Go over the entries below line by line, copying each one that contains the word "apart".

Source information:
========
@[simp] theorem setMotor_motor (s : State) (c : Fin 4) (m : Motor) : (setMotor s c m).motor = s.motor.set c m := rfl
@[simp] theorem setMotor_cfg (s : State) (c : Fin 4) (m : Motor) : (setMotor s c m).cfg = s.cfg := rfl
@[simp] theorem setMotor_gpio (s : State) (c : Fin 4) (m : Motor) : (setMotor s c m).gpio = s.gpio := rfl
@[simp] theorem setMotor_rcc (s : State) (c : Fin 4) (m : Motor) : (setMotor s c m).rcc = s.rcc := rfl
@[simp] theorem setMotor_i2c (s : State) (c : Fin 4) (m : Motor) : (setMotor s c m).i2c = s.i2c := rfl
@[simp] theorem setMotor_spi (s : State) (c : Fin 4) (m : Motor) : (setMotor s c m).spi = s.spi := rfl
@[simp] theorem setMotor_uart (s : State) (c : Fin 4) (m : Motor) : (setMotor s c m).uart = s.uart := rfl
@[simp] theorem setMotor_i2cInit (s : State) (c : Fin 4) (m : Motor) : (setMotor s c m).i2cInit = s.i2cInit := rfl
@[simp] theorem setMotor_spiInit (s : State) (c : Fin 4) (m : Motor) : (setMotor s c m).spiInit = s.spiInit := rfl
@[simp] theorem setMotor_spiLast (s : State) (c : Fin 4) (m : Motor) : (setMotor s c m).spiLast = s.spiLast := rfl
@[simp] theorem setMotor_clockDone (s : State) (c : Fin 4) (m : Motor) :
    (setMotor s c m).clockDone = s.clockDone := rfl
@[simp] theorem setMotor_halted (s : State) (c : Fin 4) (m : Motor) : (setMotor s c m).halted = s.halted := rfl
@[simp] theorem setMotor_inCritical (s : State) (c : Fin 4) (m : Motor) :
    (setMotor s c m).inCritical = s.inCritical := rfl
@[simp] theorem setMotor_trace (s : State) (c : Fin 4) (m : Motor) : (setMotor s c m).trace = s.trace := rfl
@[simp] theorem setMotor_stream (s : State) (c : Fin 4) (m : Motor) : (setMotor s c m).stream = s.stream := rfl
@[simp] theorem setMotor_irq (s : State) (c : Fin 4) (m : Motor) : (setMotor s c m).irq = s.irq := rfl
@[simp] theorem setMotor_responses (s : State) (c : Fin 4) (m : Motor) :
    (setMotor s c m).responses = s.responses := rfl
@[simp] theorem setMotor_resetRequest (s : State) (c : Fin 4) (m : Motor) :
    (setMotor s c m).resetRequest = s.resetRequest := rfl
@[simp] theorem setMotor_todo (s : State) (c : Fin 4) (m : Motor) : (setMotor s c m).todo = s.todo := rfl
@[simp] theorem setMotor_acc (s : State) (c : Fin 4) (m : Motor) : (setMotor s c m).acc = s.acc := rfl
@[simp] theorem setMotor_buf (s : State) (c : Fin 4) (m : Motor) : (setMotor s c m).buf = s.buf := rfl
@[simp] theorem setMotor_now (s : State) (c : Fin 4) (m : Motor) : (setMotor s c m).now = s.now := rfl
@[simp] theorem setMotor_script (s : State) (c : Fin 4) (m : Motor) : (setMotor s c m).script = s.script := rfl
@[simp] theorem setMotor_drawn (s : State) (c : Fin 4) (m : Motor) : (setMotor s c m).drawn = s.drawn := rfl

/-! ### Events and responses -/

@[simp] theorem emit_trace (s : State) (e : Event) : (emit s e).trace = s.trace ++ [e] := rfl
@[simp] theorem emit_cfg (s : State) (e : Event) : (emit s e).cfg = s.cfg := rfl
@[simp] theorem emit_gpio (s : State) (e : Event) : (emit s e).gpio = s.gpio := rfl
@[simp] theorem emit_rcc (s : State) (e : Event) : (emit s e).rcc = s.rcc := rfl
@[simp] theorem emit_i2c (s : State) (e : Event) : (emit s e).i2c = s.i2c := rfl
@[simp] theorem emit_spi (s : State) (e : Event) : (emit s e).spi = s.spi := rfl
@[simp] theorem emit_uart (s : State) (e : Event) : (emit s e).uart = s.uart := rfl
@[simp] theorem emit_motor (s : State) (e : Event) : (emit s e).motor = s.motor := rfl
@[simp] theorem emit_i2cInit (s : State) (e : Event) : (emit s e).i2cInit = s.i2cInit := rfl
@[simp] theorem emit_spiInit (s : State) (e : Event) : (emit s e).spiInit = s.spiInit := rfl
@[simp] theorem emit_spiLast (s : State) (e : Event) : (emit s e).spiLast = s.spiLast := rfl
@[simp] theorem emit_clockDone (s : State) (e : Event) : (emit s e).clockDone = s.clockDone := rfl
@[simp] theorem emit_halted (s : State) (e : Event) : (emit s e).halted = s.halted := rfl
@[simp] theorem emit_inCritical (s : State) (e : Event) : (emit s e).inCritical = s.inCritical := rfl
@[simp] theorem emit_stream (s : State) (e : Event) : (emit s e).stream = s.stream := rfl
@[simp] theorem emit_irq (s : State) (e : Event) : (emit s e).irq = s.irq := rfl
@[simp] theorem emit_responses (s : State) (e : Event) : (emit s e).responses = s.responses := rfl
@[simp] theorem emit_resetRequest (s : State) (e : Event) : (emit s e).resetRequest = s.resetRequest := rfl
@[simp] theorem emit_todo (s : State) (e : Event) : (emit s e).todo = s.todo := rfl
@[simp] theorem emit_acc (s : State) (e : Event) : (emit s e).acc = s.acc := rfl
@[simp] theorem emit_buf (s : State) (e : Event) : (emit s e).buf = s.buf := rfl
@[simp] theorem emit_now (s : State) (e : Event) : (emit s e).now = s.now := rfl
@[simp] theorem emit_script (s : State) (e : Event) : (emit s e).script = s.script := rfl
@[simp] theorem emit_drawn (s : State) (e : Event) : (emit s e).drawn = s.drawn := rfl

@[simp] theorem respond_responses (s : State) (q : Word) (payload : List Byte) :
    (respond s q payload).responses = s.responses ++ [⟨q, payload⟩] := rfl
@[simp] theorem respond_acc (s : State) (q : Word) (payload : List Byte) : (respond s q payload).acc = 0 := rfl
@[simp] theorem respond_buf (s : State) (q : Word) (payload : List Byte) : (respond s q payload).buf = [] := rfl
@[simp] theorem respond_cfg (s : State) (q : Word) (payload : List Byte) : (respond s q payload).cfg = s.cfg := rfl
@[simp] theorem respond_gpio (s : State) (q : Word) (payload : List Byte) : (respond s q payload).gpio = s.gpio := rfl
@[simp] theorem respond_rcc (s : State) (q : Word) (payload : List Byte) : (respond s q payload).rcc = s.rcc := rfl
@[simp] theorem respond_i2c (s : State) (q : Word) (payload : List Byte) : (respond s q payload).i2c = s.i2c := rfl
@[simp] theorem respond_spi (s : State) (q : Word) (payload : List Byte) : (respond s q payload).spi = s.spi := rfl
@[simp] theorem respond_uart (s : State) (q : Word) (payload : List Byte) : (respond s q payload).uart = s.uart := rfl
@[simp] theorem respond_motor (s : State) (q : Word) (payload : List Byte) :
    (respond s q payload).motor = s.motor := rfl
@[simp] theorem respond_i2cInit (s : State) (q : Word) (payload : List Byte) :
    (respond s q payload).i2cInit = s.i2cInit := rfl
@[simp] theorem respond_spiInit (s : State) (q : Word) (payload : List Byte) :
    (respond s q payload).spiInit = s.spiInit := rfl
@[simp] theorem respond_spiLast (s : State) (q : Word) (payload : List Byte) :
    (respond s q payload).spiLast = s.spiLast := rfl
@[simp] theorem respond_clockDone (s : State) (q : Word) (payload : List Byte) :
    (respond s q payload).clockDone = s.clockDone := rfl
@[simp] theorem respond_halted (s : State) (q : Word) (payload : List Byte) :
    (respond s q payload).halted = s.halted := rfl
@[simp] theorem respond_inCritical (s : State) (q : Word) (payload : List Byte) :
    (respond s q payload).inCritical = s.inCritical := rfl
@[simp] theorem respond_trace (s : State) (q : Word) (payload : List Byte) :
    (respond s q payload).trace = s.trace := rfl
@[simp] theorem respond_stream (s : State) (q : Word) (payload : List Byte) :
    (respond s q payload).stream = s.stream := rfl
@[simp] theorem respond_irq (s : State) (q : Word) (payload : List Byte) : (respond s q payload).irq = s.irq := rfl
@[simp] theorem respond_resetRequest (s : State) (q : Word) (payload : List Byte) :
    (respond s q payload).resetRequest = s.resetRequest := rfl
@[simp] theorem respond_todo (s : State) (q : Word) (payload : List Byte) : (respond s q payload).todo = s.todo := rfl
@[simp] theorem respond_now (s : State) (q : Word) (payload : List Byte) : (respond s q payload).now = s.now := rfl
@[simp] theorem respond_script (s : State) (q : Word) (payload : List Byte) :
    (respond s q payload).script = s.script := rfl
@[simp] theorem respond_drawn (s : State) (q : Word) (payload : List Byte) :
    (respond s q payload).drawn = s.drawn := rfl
========
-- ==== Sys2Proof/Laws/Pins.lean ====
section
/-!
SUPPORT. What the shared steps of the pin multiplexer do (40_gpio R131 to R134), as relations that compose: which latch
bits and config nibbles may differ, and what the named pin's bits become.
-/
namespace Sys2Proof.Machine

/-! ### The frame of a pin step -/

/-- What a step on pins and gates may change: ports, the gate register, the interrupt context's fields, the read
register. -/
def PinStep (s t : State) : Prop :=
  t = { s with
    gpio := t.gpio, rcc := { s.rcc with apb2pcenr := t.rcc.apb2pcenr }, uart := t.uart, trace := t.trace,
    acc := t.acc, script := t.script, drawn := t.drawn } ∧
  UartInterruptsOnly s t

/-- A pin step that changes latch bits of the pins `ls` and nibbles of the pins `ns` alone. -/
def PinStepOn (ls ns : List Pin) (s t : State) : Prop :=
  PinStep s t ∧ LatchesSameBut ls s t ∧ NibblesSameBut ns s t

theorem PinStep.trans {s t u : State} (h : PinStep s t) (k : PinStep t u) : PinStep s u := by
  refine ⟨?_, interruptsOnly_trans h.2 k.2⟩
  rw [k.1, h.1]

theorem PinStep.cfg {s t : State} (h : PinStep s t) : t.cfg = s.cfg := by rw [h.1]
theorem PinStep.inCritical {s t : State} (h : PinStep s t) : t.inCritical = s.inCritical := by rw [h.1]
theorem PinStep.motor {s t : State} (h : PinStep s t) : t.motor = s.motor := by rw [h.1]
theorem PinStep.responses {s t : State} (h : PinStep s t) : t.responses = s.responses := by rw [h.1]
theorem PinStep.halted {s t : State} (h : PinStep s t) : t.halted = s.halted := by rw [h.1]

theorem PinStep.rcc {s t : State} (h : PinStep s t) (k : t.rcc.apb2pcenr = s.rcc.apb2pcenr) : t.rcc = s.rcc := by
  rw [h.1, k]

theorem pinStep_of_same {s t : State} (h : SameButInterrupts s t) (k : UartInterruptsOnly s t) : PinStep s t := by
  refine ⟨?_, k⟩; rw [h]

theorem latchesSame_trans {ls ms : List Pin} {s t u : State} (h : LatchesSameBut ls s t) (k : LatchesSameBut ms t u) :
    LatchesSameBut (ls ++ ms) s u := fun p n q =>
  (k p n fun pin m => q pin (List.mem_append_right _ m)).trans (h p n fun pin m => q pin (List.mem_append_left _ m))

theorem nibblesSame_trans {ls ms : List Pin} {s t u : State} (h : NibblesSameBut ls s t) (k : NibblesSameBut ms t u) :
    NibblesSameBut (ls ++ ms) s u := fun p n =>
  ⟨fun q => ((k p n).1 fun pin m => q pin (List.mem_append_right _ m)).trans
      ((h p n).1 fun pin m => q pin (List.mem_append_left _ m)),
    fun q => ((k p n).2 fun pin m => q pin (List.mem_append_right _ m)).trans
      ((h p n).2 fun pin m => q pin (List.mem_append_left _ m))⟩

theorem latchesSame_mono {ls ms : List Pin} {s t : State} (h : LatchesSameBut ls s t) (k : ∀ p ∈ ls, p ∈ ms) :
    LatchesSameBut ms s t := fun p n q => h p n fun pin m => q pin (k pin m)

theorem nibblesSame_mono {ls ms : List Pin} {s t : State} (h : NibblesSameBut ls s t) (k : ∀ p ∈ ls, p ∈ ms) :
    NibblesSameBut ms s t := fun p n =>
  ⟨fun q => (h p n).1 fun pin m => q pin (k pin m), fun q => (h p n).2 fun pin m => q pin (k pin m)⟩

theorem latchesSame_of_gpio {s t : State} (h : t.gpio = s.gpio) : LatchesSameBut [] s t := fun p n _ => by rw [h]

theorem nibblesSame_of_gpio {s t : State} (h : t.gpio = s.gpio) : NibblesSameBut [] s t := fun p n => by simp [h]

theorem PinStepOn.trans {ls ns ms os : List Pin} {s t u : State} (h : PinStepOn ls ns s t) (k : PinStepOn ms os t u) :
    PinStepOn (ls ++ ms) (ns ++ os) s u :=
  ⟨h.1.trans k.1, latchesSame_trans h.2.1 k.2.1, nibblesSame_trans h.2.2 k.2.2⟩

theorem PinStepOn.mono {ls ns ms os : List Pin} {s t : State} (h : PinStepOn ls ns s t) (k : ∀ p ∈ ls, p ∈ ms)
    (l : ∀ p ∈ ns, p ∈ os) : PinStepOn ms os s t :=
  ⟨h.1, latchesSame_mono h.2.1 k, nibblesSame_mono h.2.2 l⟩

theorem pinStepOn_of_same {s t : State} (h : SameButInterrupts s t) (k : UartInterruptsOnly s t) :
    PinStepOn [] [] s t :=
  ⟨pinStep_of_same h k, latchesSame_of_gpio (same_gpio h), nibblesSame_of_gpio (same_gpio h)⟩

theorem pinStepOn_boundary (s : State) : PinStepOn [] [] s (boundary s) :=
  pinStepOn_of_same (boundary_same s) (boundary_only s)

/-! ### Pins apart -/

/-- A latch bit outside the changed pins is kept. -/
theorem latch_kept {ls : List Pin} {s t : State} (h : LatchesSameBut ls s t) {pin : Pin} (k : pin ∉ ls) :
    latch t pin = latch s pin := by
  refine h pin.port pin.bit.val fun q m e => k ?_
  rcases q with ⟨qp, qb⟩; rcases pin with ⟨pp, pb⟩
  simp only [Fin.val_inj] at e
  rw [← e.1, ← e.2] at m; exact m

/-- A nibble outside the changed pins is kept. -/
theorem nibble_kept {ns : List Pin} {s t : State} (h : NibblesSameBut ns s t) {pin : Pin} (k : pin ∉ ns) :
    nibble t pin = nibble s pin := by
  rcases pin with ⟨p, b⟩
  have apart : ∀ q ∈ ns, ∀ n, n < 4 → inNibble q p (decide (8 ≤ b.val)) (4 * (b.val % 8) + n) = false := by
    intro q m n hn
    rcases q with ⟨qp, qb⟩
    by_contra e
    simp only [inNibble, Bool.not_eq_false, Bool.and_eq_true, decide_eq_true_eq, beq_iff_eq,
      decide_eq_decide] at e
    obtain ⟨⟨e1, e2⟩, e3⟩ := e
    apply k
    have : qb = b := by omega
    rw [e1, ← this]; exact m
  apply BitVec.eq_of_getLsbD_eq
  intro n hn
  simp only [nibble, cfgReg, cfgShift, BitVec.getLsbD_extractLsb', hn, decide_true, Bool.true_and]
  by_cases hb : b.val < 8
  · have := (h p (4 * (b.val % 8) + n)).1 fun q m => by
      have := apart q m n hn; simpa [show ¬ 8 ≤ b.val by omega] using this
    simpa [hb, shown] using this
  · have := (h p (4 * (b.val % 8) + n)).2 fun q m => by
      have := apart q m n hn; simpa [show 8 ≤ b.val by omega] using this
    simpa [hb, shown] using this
========
Answer to this exercise:
/-! ### Pins apart -/
  have apart : ∀ q ∈ ns, ∀ n, n < 4 → inNibble q p (decide (8 ≤ b.val)) (4 * (b.val % 8) + n) = false := by
      have := apart q m n hn; simpa [show ¬ 8 ≤ b.val by omega] using this
      have := apart q m n hn; simpa [show 8 ≤ b.val by omega] using this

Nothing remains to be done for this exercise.